Methods of analysis—Determination of pesticides in filtered water and suspended sediment using liquid chromatography- and gas chromatography-tandem mass spectrometry

The widespread application of pesticides in agricultural and urban areas leads to their presence in surface waters. Presence of these biologically active chemicals in environmental waters potentially has adverse effects on nontarget organisms. To better understand the environmental fate of these contaminants, a robust method to capture chemicals with wide-ranging physicochemical properties has been developed. The method was developed by the U.S. Geological Survey’s Organic Chemistry Research Laboratory to monitor pesticides, pesticide degradates, and other agrochemicals in environmental surface waters throughout the country. The analysis involves a multiresidue method to determine 183 pesticides and pesticide degradates in filtered water samples and 178 pesticides and pesticide degradates in paired suspended sediment samples. After the filtration of whole water, contaminants are individually measured in the filtered water and the collected suspended sediment. Filtered water is extracted via solid-phase extraction, whereas suspended sediment is extracted using an ultrasonication, solid-liquid extraction. Samples are analyzed by liquid chromatography-tandem mass spectrometry using an electrospray ionization source in positive and negative modes and analyzed by gas chromatography-tandem mass spectrometry using an advanced electron ionization source in positive mode. Instrument parameters were optimized for the highest sensitivity, and at least two transitions (quantifier and qualifier) were monitored for each analyte.
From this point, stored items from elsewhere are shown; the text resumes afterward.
-- ==== Sys2Proof/Machine/Operands.lean ====
section
/-! DEFINITION. What an operand means: numbers (R81), the geometry and the logical extent (R2, R118), the selectors
(R111, R114), pixel addressing (R140, R52), colours (R142), and the font provider's answers (R200 to R204). -/

namespace Sys2Proof

/-! ## Geometry of the instance -/

/-- `BSH = ceil(H / 8)`: the bytes of a run (R2). -/
def Params.bsh (p : Params) : Nat := (p.h + 7) / 8

/-- `N = V * BSH`: the bytes of a plane (R2). -/
def Params.planeBytes (p : Params) : Nat := p.v * p.bsh

/-- `SizeX(o)` (R118). -/
def Params.sizeX (p : Params) (o : BitVec 2) : Nat := if o = 1 ∨ o = 3 then p.v else p.h

/-- `SizeY(o)` (R118). -/
def Params.sizeY (p : Params) (o : BitVec 2) : Nat := if o = 1 ∨ o = 3 then p.h else p.v

/-! ## The font provider -/

/-- `FONT_COUNT` (R4). -/
def Params.fontCount (p : Params) : Nat := p.fonts.length

/-- `metrics(f)` (R200). For `f >= FONT_COUNT`, which the block never asks (R203), a free value: log entry 12. -/
def Params.metrics (p : Params) (f : Nat) : Metrics :=
  match p.fonts[f]? with
  | some t => ⟨t.height, t.maxWidth, t.firstCode, t.glyphs.length⟩
  | none => Config.strayMetrics f

/-- `glyphRow(f, g, i)` (R200, R202). Outside the domain of R203, which the block never asks, a free value: log entry
12. -/
def Params.glyphRow (p : Params) (f g i : Nat) : Byte :=
  match p.fonts[f]? with
  | some t => (t.glyphs.getD g []).getD i (Config.strayRow f g i)
  | none => Config.strayRow f g i

/-- The glyph index of a character code, `none` where the character has no glyph (R204). -/
def Metrics.glyphIndex? (m : Metrics) (ch : Byte) : Option Nat :=
  if ch.toNat < m.firstCode ∨ m.firstCode + m.glyphCount ≤ ch.toNat then none else some (ch.toNat - m.firstCode)

/-- Whether a font is a two-byte font (R202). -/
def Metrics.twoByte (m : Metrics) : Bool := decide (8 < m.height)

namespace Machine

/-! ## Numbers -/

/-- `sext_16(w)`: a coordinate, size or offset operand (R81). -/
def sext16 (w : Word) : Int := w.toInt

/-- `zext_16(w)`: the radius operand (R81). -/
def zext16 (w : Word) : Nat := w.toNat

/-- The far end of a size operand, `x0 + dx - 1`, exact (R175, R9). -/
def farEnd (x0 dx : Word) : Int := sext16 x0 + sext16 dx - 1

/-! ## Selectors -/

/-- The orientation an orientation selector stores (R111). -/
def orientFor (p : Params) (sel : Byte) : BitVec 2 :=
  if sel.toNat ≤ 3 then sel.setWidth 2
  else if sel = 6 then (if p.h < p.v then 1 else 0)
  else if sel = 7 then (if p.v < p.h then 1 else 0)
  else 3

/-- The font number a font selector stores: `min(sel, FONT_COUNT - 1)` (R114). -/
def fontFor (p : Params) (sel : Byte) : Byte := BitVec.ofNat 8 (min sel.toNat (p.fontCount - 1))

/-- The response word of `FONTMAX`: `FONT_COUNT` (R123); where it does not fit 16 bits the rule states no word and
the word is free (log entry 10). -/
def fontCountWord (p : Params) : Word :=
  if p.fontCount < 65536 then BitVec.ofNat 16 p.fontCount else Config.fontCountTooWide p.fontCount

/-! ## Pixels -/

/-- A buffer pixel `(bx, by)` (R51): `run` is `bx`, `pos` is `by`. -/
structure BufferPixel where
  run : Nat
  pos : Nat
deriving DecidableEq, Repr

/-- `Map(o, x, y)` (R140); `none` is `OOB`. -/
def mapPixel (p : Params) (o : BitVec 2) (x y : Int) : Option BufferPixel :=
  if o = 0 then
    if 0 ≤ x ∧ x < p.h ∧ 0 ≤ y ∧ y < p.v then some ⟨y.toNat, x.toNat⟩ else none
  else if o = 1 then
    if 0 ≤ x ∧ x < p.v ∧ 0 ≤ y ∧ y < p.h then some ⟨x.toNat, (p.h - 1 - y).toNat⟩ else none
  else if o = 2 then
    if 0 ≤ x ∧ x < p.h ∧ 0 ≤ y ∧ y < p.v then some ⟨(p.v - 1 - y).toNat, (p.h - 1 - x).toNat⟩ else none
  else
    if 0 ≤ x ∧ x < p.v ∧ 0 ≤ y ∧ y < p.h then some ⟨(p.v - 1 - x).toNat, y.toNat⟩ else none

/-- A byte index and a bit number, 7 the most significant (R52). -/
structure BitAddress where
  idx : Nat
  bit : Nat
deriving DecidableEq, Repr

/-- `Addr(bx, by)` (R52). -/
def addr (p : Params) (q : BufferPixel) : BitAddress := ⟨q.run * p.bsh + q.pos / 8, 7 - q.pos % 8⟩

/-- `Resolve(c, bx, by)` (R142). -/
def resolve (c : Colour) (q : BufferPixel) : Colour :=
  match c with
  | .black => .black
  | .white => .white
  | .grey => if (q.run + q.pos) % 2 = 0 then .black else .white

/-- A logical position and the colour to plot there: the arguments of `Plot` (R143). -/
structure Dot where
  x : Int
  y : Int
  c : Colour
deriving DecidableEq, Repr

end Machine

end Sys2Proof
end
Recoveries in test filtered water (n=9; 183 analytes) from the American River, California, and suspended sediment (n=9; 178 analytes) samples fortified at 15 nanograms per liter (ng/L) ranged from 70.1 to 121.0 and 71.1 to 117.0 percent in water and suspended sediment filter samples, respectively. Method detection limits of pesticides and pesticide degradates ranged from 0.5 to 10.6 ng/L in water and 0.7 to 11.8 ng/L in suspended sediment filters. Reporting limits were 1.1–21.1 ng/L and 1.5–23.7 ng/L in water and filter samples, respectively. The developed method is applied to surface-water samples for the analysis of pesticides, pesticide degradates, and other agrochemicals.